Goal of the exercise =>
Print the data below exactly, but only the lines from the one containing "bytes of a number. -/" down to the one containing "def Mem.checkGran (g", inclusive.

Stored items

|---|

-- ==== Sys2Proof/Word.lean ====
section
/-! DEFINITION. Word types, sparse tables keyed by a number, and the plainest arithmetic on them. -/

namespace Sys2Proof

abbrev Byte := BitVec 8

/-- A sparse table: entries with rising keys; a key that is not listed reads as the default given at the read. -/
abbrev Tab (α : Type) := List (Nat × α)

/-- Memory as (address, byte) pairs (Host.Cell), addresses rising, no byte that an unlisted address reads as. -/
abbrev Memory := List Host.Cell

def Tab.get {α : Type} (d : α) : Tab α → Nat → α
  | [], _ => d
  | (k, v) :: t, n => if n = k then v else Tab.get d t n

def Tab.set {α : Type} : Tab α → Nat → α → Tab α
  | [], n, x => [(n, x)]
  | (k, v) :: t, n, x =>
    if n < k then (n, x) :: (k, v) :: t
    else if n = k then (n, x) :: t
    else (k, v) :: Tab.set t n x

/-- Change one entry of a table. -/
def Tab.upd {α : Type} (d : α) (t : Tab α) (n : Nat) (f : α → α) : Tab α :=
  Tab.set t n (f (Tab.get d t n))

/-- Every key below n, written out with f applied: a change of all members of a fixed family. -/
def Tab.mapAll {α : Type} (d : α) (n : Nat) (f : Nat → α → α) (t : Tab α) : Tab α :=
  (List.range n).map fun k => (k, f k (Tab.get d t k))

/-- The keys below n whose entry meets p. -/
def Tab.keysWhere {α : Type} (d : α) (n : Nat) (p : Nat → α → Bool) (t : Tab α) : List Nat :=
  (List.range n).filter fun k => p k (Tab.get d t k)

/-- Take away every entry of a key. -/
def Tab.erase {α : Type} (t : Tab α) (n : Nat) : Tab α := t.filter fun e => decide (e.1 ≠ n)

/-- A saturating sum (R103, R126, R271, R375: counters saturate). -/
def satAdd (top a b : Nat) : Nat := min top (a + b)

def sat32 (a b : Nat) : Nat := satAdd 4294967295 a b

def sat16 (a b : Nat) : Nat := satAdd 65535 a b

/-- Difference modulo m, the way serial numbers are compared. -/
def subMod (m a b : Nat) : Nat := (a + m - b % m) % m

/-- Bits [hi:lo] of a number. -/
def bits (w hi lo : Nat) : Nat := (w / 2 ^ lo) % 2 ^ (hi + 1 - lo)

/-- One bit of a number. -/
def bitAt (w i : Nat) : Bool := (w / 2 ^ i) % 2 == 1

def ceilDiv (a b : Nat) : Nat := (a + b - 1) / b

end Sys2Proof
end

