-- ==== Sys2Proof/Syntax.lean ====
section
/-! DEFINITION. The commands: one constructor of Instr per row of spec/opcode_table.json, in the table's order,
and the types of their operands. The table gives its rows no bits and no fields (spec/98_reader.md), so the operands
are the model's reading of each row's rule: the place the event happens at, and whatever the outside supplies
(log 8). -/

namespace Sys2Proof

/-- Package key 64 * Stand + package number (R18, Table 1.3). -/
abbrev PkgId := Fin 2048
/-- Package-local logical bole k = 8 * ly + lx (R411). -/
abbrev BoleIx := Fin 64
/-- Physical router position 9 * column + physical row (R19, R21). -/
abbrev RtrIx := Fin 72
/-- Link port (R128). -/
abbrev LinkIx := Fin 16
/-- Age arbiter: 0 to 31 slices, 32 Root DMA, 33 to 48 egress (R84). -/
abbrev ArbIx := Fin 49
/-- Function: 0 the PF, 1 to 16 the VFs. -/
abbrev FnIx := Fin 17
abbrev RingIx := Fin 16
abbrev StandIx := Fin 32

inductive Half | west | east
  deriving DecidableEq, Repr

/-- The two copies of a generation-carrying table (R463). -/
inductive View | committed | staged
  deriving DecidableEq, Repr

/-- Router ports, coded 0 to 4 in this order (R194). -/
inductive Port | north | east | south | west | bole
  deriving DecidableEq, Repr

/-- FTYPE of Table 7.1. -/
inductive FType | head | body | tail | single
  deriving DecidableEq, Repr

/-- OPCODE of Table 7.3. -/
inductive PktOp
  | write | writeShort | read | atomic | signal
  | readData | ack | nack | atomicResult
  | mcast | reduce | eft
  | reserved (code : Nat)
  deriving DecidableEq, Repr, Inhabited

/-- The head header of Table 7.1. dx and dy are true for direction minus. -/
structure Head where
  ftype : FType
  vn : Nat
  vc : Nat
  ord : Bool
  poison : Bool
  dx : Bool
  dy : Bool
  op : PktOp
  age : Nat
  dstX : Nat
  dstY : Nat
  srcX : Nat
  srcY : Nat
  tag : Nat
  alive : Nat
  loc : Nat
  ecrc : Nat
  deriving DecidableEq, Repr

/-- The follower header of Table 7.2. -/
structure Follow where
  last : Bool
  vn : Nat
  vc : Nat
  poison : Bool
  age : Nat
  idx : Nat
  deriving DecidableEq, Repr

inductive FlitHdr
  | head (h : Head)
  | follow (f : Follow)
  deriving DecidableEq, Repr

/-- One 80-byte flit: a header slot and 64 payload bytes (R157). -/
structure Flit where
  hdr : FlitHdr
  data : List Byte
  /-- State.now of its arrival in the buffer it stands in; no part of its 80 bytes (R233). -/
  arrived : Nat := 0
  deriving DecidableEq, Repr

/-- A scheduled flit (Table 8.5). -/
structure SchedFlit where
  stream : Nat
  idx : Nat
  poison : Bool
  isVoid : Bool
  win2 : Nat
  tag : Nat
  data : List Byte
  /-- A header word of it could not be corrected at some hop (R245): what its code says, no part of its 80 bytes. -/
  hdrBad : Bool := false
  deriving DecidableEq, Repr

/-- An eft (Table 13.1). -/
structure Eft where
  kind : Nat
  inbox : Nat
  dstX : Nat
  dstY : Nat
  srcX : Nat
  srcY : Nat
  group : Nat
  word : Nat
  rop : Nat
  fmt : Nat
  dx : Bool
  dy : Bool
  epoch : Nat
  data : BitVec 64
  deriving DecidableEq, Repr, Inhabited

/-- What the per-hop checks of one receiving element, or of one read of a buffer, find on a flit (R241 to R246): single-bit
errors corrected in this many words, a payload word and a header word that cannot be corrected, and both copies of the VN and
VC code with bad parity. The code travels with a flit on links and channels only: of a read codeBad says nothing. -/
structure HopEvent where
  corrected : Nat := 0
  payloadBad : Bool := false
  headerBad : Bool := false
  codeBad : Bool := false
  deriving DecidableEq, Repr

def HopEvent.clean : HopEvent := {}

/-- What one branch of a multicast finds: as its flit is read from the multicast buffer, and at the element that receives
it. -/
structure BranchEvent where
  branch : Port
  read : HopEvent
  arrive : HopEvent
  deriving DecidableEq, Repr

/-- A set of boles (Table 9.2, R218). -/
structure McSet where
  x0 : Nat
  y0 : Nat
  lsx : Nat
  lsy : Nat
  nx : Nat
  ny : Nat
  deriving DecidableEq, Repr, Inhabited

/-- What a bole program pushes to an injection queue: an opcode of Table 7.3 with its destination.
WRITE and WRITE_SHORT name len bytes of leaf memory at src; the other requests carry their payload bytes of
Table 7.4 in body. -/
structure Push where
  op : PktOp
  dstX : Nat
  dstY : Nat
  loc : Nat
  ord : Bool
  src : Nat
  len : Nat
  body : List Byte
  deriving DecidableEq, Repr, Inhabited

/-- An NI DMA transfer of whole granules (R496). -/
structure Dma where
  dstX : Nat
  dstY : Nat
  /-- Address at the other end; for a read, a local address of the bole's overflow window reads through the Root. -/
  loc : Nat
  /-- Leaf address at this end. -/
  leaf : Nat
  granules : Nat
  ord : Bool
  deriving DecidableEq, Repr

/-- A multicast operation as its issuer names it (R220, R230). -/
structure McOp where
  set : McSet
  loc : Nat
  flag : Nat
  src : Nat
  granules : Nat
  record : Nat
  deriving DecidableEq, Repr, Inhabited
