-- ==== Sys2Proof/Machine/Mem.lean ====
section
/-! DEFINITION. Operations on leaf memory and heartwood: bytes in canonical form, poison bits and stored codes (03, 10). -/

namespace Sys2Proof.Machine

/-- The byte at an address; an address that is not listed reads 0 (Table 16.8: a cold reset clears; log 2). -/
def Memory.read : Memory → Nat → Byte
  | [], _ => 0
  | (k, v) :: m, a => if a = k then v else Memory.read m a

/-- Write one byte, keeping addresses rising and no listed zero. -/
def Memory.write : Memory → Nat → Byte → Memory
  | [], a, b => if b = 0 then [] else [(a, b)]
  | (k, v) :: m, a, b =>
    if a < k then (if b = 0 then (k, v) :: m else (a, b) :: (k, v) :: m)
    else if a = k then (if b = 0 then m else (k, b) :: m)
    else (k, v) :: Memory.write m a b

/-- The canonical form: addresses strictly rising, no zero listed. -/
def Memory.wf : Memory → Bool
  | [] => true
  | [(_, v)] => v != 0
  | (k, v) :: (k', v') :: m => v != 0 && decide (k < k') && Memory.wf ((k', v') :: m)

def Memory.readN (m : Memory) (a n : Nat) : List Byte := (List.range n).map fun i => Memory.read m (a + i)

def Memory.writeN (m : Memory) (a : Nat) : List Byte → Memory
  | [] => m
  | b :: bs => Memory.writeN (Memory.write m a b) (a + 1) bs

/-- Insert into a rising list of numbers. -/
def insertNat : List Nat → Nat → List Nat
  | [], n => [n]
  | k :: l, n => if n < k then n :: k :: l else if n = k then k :: l else k :: insertNat l n

/-- Little-endian number of a byte list (R5). -/
def leNat : List Byte → Nat
  | [] => 0
  | b :: bs => b.toNat + 256 * leNat bs

/-- The n little-endian bytes of a number. -/
def leBytes (n v : Nat) : List Byte := (List.range n).map fun i => BitVec.ofNat 8 (v / 256 ^ i)

/-- Granule numbers that [a, a + n) touches, for granules of g bytes. -/
def granules (g a n : Nat) : List Nat :=
  if n = 0 then [] else (List.range ((a + n - 1) / g + 1 - a / g)).map fun i => a / g + i

/-- Set a granule's poison bit; the flag says that it changed from 0 to 1. -/
def Mem.setPoison (m : Mem) (gr : Nat) : Mem × Bool :=
  if m.poison.contains gr then (m, false) else ({ m with poison := insertNat m.poison gr }, true)

def Mem.clearPoison (m : Mem) (gr : Nat) : Mem := { m with poison := m.poison.filter (· != gr) }

/-- What an access reports to the counters of Table 10.5: words corrected, and granules whose poison bit became 1. -/
structure MemEv where
  corr : Nat := 0
  pois : Nat := 0
  deriving DecidableEq, Repr

def MemEv.add (x y : MemEv) : MemEv := { corr := x.corr + y.corr, pois := x.pois + y.pois }

/-- The words of a granule of g bytes. -/
def wordsOf (g gr : Nat) : List Nat := (List.range (g / 8)).map fun i => gr * (g / 8) + i

/-- Check every word of one granule as a read does (R247). Corrected words are written back by
MEMORY_SCRUB_WRITEBACK. -/
def Mem.checkGran (g : Nat) (m : Mem) (gr : Nat) : Mem × MemEv :=
  let ws := wordsOf g gr
  let corr := (ws.filter fun w => m.ecc.get 0 w == 1).length
  if ws.any fun w => m.ecc.get 0 w == 2 then
    let (m', c) := m.setPoison gr
    (m', { corr := corr, pois := if c then 1 else 0 })
  else (m, { corr := corr })

def Mem.checkAll (g : Nat) (m : Mem) : List Nat → Mem × MemEv
  | [] => (m, {})
  | gr :: grs =>
    let (m1, e1) := Mem.checkGran g m gr
    let (m2, e2) := Mem.checkAll g m1 grs
    (m2, e1.add e2)

/-- Errors come up in stored words of the granules of [a, a + n); one that cannot be corrected stays so. -/
def Mem.upset (g : Nat) (m : Mem) (a n : Nat) (us : List (Nat × Bool)) : Mem :=
  us.foldl (fun m u =>
    if (granules g a n).contains (u.1 / (g / 8)) then
      { m with ecc := m.ecc.set u.1 (max (m.ecc.get 0 u.1) (if u.2 then 2 else 1)) }
    else m) m

/-- Does any granule of [a, a + n) hold poison? -/
def Mem.poisoned (g : Nat) (m : Mem) (a n : Nat) : Bool := (granules g a n).any fun gr => m.poison.contains gr

/-- A read of n bytes: the bytes, whether a granule touched is poisoned, the checks' effect (R247). -/
def Mem.readAcc (g : Nat) (m : Mem) (a n : Nat) : List Byte × Bool × Mem × MemEv :=
  let (m', e) := m.checkAll g (granules g a n)
  (Memory.readN m'.bytes a n, m'.poisoned g a n, m', e)

/-- The effect of a write of [a, a + n) on the codes and the poison bit of one granule (R247). -/
def Mem.mergeGran (g : Nat) (m : Mem) (a n gr : Nat) : Mem × MemEv :=
  let ws := wordsOf g gr
  let covered (w : Nat) : Bool := decide (a ≤ 8 * w ∧ 8 * w + 8 ≤ a + n)
  if a ≤ gr * g ∧ gr * g + g ≤ a + n then
    (({ m with ecc := m.ecc.filter fun e => !ws.contains e.1 } : Mem).clearPoison gr, {})
  else
    let corr := (ws.filter fun w => m.ecc.get 0 w == 1).length
    let bad := ws.any fun w => m.ecc.get 0 w == 2 && !covered w
    let m1 : Mem := { m with ecc := m.ecc.filter fun e => !(ws.contains e.1 && (covered e.1 || e.2 == 1)) }
    if bad then
      let (m2, c) := m1.setPoison gr
      (m2, { corr := corr, pois := if c then 1 else 0 })
    else (m1, { corr := corr })

def Mem.mergeAll (g : Nat) (m : Mem) (a n : Nat) : List Nat → Mem × MemEv
  | [] => (m, {})
  | gr :: grs =>
    let (m1, e1) := Mem.mergeGran g m a n gr
    let (m2, e2) := Mem.mergeAll g m1 a n grs
    (m2, e1.add e2)

/-- A write of bytes at a: the bytes land, codes and poison by R247. -/
def Mem.writeAcc (g : Nat) (m : Mem) (a : Nat) (bs : List Byte) : Mem × MemEv :=
  let (m1, e) := m.mergeAll g a bs.length (granules g a bs.length)
  ({ m1 with bytes := Memory.writeN m1.bytes a bs }, e)

/-- Zero [a, a + n): every listed byte in it goes, its granules get fresh codes and clear bits. -/
def Mem.zeroRange (g : Nat) (m : Mem) (a n : Nat) : Mem :=
  { bytes := m.bytes.filter fun c => !(decide (a ≤ c.1) && decide (c.1 < a + n))
    poison := m.poison.filter fun gr => !(decide (a ≤ gr * g) && decide (gr * g < a + n))
    ecc := m.ecc.filter fun e => !(decide (a ≤ 8 * e.1) && decide (8 * e.1 < a + n)) }

/-- Bank and row of a leaf address (R58). -/
def leafBank (a : Nat) : Nat := bits a 10 6 ^^^ bits a 15 11
def leafRow (a : Nat) : Nat := bits a 22 11

/-- Slice and row of a heartwood offset (R62). -/
def heartSlice (h : Nat) : Nat :=
  bits h 10 7 ^^^ bits h 14 11 ^^^ bits h 18 15 ^^^ bits h 22 19 ^^^ bits h 25 23
def heartRow (h : Nat) : Nat := bits h 25 11

/-- Banks that a leaf access of n bytes touches. -/
def leafBanks (a n : Nat) : List Nat := (granules 64 a n).map fun g => leafBank (64 * g)

/-- Whom a bank serves in a cycle: the pipeline side, or an NI lane. -/
inductive BankWin | none | pipe | lane (n : Nat)
  deriving DecidableEq, Repr

/-- The lane that comes first in rotating order after the one served last. -/
def rotLane (last : Nat) (lanes : List (Fin 8)) : Option Nat :=
  ((List.range 8).map fun i => (last + 1 + i) % 8).find? fun n => lanes.any fun x => x.val == n

/-- One cycle of a leaf bank (R59): who is granted, and the turns after. -/
def Leaf.grant (l : Leaf) (x : BankAsk) : BankWin × Leaf :=
  match rotLane (l.laneLast.get 7 x.bank) x.lanes with
  | .none => (if x.pipe then .pipe else .none, l)
  | some n =>
    let served : Leaf := { l with laneLast := l.laneLast.set x.bank n }
    if !x.pipe then (.lane n, served)
    else if l.pipeTurn.contains x.bank then (.pipe, { l with pipeTurn := l.pipeTurn.filter (· != x.bank) })
    else (.lane n, { served with pipeTurn := insertNat l.pipeTurn x.bank })

/-- Every turn is with the NI side, as a reset leaves it (R59). -/
def Leaf.turnsReset (l : Leaf) : Leaf := { l with pipeTurn := [], laneLast := [] }

def leafTop : Nat := 0x600000
def heartTop : Nat := 0x4000000

end Sys2Proof.Machine
end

|---|

Exercise answer =>
/-- The n little-endian bytes of a number. -/
def leBytes (n v : Nat) : List Byte := (List.range n).map fun i => BitVec.ofNat 8 (v / 256 ^ i)

/-- Granule numbers that [a, a + n) touches, for granules of g bytes. -/
def granules (g a n : Nat) : List Nat :=
  if n = 0 then [] else (List.range ((a + n - 1) / g + 1 - a / g)).map fun i => a / g + i

/-- Set a granule's poison bit; the flag says that it changed from 0 to 1. -/
def Mem.setPoison (m : Mem) (gr : Nat) : Mem × Bool :=
  if m.poison.contains gr then (m, false) else ({ m with poison := insertNat m.poison gr }, true)

def Mem.clearPoison (m : Mem) (gr : Nat) : Mem := { m with poison := m.poison.filter (· != gr) }

/-- What an access reports to the counters of Table 10.5: words corrected, and granules whose poison bit became 1. -/
structure MemEv where
  corr : Nat := 0
  pois : Nat := 0
  deriving DecidableEq, Repr

def MemEv.add (x y : MemEv) : MemEv := { corr := x.corr + y.corr, pois := x.pois + y.pois }

/-- The words of a granule of g bytes. -/
def wordsOf (g gr : Nat) : List Nat := (List.range (g / 8)).map fun i => gr * (g / 8) + i

/-- Check every word of one granule as a read does (R247). Corrected words are written back by
MEMORY_SCRUB_WRITEBACK. -/
def Mem.checkGran (g : Nat) (m : Mem) (gr : Nat) : Mem × MemEv :=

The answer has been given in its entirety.